## [DATA FOR THIS EXERCISE]
/-- Restart the tick timer. -/
def State.tickRestart (s : State) (c : Nat) : State := s.setMem { s.mem with tick := vset s.mem.tick c s.now }

/-- A refresh tick (R460). -/
def State.refreshTick (s : State) (c : Nat) : State :=
  if s.refreshing c then
    let s1 := s.tickRestart c
    if s.getI (MEM_CH_STATUS_OWED c) = 8 then ((s1.refab c 1).ev MEM_EVENTS_REF_MISS).present 80
    else s1.setI (MEM_CH_STATUS_OWED c) (s.getI (MEM_CH_STATUS_OWED c) + 1)
  else s

/-- The delay words of channel c in band b. -/
def State.bandWords (s : State) (c b : Nat) : List (Nat × Word) :=
  (List.range 23).map (fun w => (32 * c + w, s.reg (MEM_CH_DLY c b w)))

/-- Channel c takes the delays of the band in use (R470, R471); BAND_SWITCH follows the last channel of a band change. -/
def State.takeDelays (s : State) (c : Nat) : State :=
  let bit := 2 ^ c
  if (s.mem.bandDue ||| s.mem.dlyDue) &&& bit = 0 then s
  else
    let dly := (s.bandWords c (s.get MEM_STATUS_BAND)).foldl (fun t p => tput 0 t p.1 p.2) s.mem.dly
    let due := s.mem.bandDue - (s.mem.bandDue &&& bit)
    let s1 := s.setMem { s.mem with dly := dly, bandDue := due, dlyDue := s.mem.dlyDue - (s.mem.dlyDue &&& bit) }
    if s.mem.bandDue ≠ 0 ∧ due = 0 then s1.ev MEM_EVENTS_BAND_SWITCH else s1

/-- A refresh window in force (R460, R470). -/
def State.refreshWindow (s : State) (c : Nat) : State :=
  if s.refreshing c then
    let o := s.getI (MEM_CH_STATUS_OWED c)
    let n := min 9 (o + 1).toNat
    ((s.refab c n).setI (MEM_CH_STATUS_OWED c) (o - n)).takeDelays c
  else s

/-- An MR4 field that calls for twice the 1x rate or more, and one that calls for at most the 1x rate: the refresh-rate codes
of JESD209-5C (log 11). -/
def mr4Double (f : Nat) : Bool := decide (0x0B ≤ f)
def mr4Base (f : Nat) : Bool := decide (f ≤ 0x09)
def mr4Over (f : Nat) : Bool := decide (0x0C ≤ f)

/-- Show the rate of channel c. -/
def State.setDoubled (s : State) (c : Nat) (b : Bool) : State :=
  (s.setB (MEM_CH_STATUS_DOUBLED c) b).setB (MEM_STATUS_DOUBLED.bit c) b

/-- The change of channel c to the doubled rate, with its burst (R462). -/
def State.rateDouble (s : State) (c : Nat) : State :=
  let s1 := (s.setDoubled c true).ev MEM_EVENTS_RATE_DOUBLE
  if s.refreshing c then
    let o := 2 * s.getI (MEM_CH_STATUS_OWED c) + (if 1953 ≤ s.now - vget 0 s.mem.tick c then 1 else 0)
    let s2 := s1.tickRestart c
    if 0 < o then ((s2.refab c o.toNat).setI (MEM_CH_STATUS_OWED c) 0).ev MEM_EVENTS_BURST
    else s2.setI (MEM_CH_STATUS_OWED c) o
  else s1

/-- The change back to the base rate: OWED is halved, rounded up (R462). -/
def State.rateBase (s : State) (c : Nat) : State :=
  let s1 := (s.setDoubled c false).ev MEM_EVENTS_RATE_BASE
  if s.refreshing c then (s1.setI (MEM_CH_STATUS_OWED c) (-(-(s.getI (MEM_CH_STATUS_OWED c)) / 2))).tickRestart c else s1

## [TASK INSTRUCTIONS]
Please copy every line in the entries where "then" appears.

## [EXERCISE SOLUTION]
  if s.refreshing c then
    if s.getI (MEM_CH_STATUS_OWED c) = 8 then ((s1.refab c 1).ev MEM_EVENTS_REF_MISS).present 80
  if (s.mem.bandDue ||| s.mem.dlyDue) &&& bit = 0 then s
    if s.mem.bandDue ≠ 0 ∧ due = 0 then s1.ev MEM_EVENTS_BAND_SWITCH else s1
  if s.refreshing c then
  if s.refreshing c then
    let o := 2 * s.getI (MEM_CH_STATUS_OWED c) + (if 1953 ≤ s.now - vget 0 s.mem.tick c then 1 else 0)
    if 0 < o then ((s2.refab c o.toNat).setI (MEM_CH_STATUS_OWED c) 0).ev MEM_EVENTS_BURST
  if s.refreshing c then (s1.setI (MEM_CH_STATUS_OWED c) (-(-(s.getI (MEM_CH_STATUS_OWED c)) / 2))).tickRestart c else s1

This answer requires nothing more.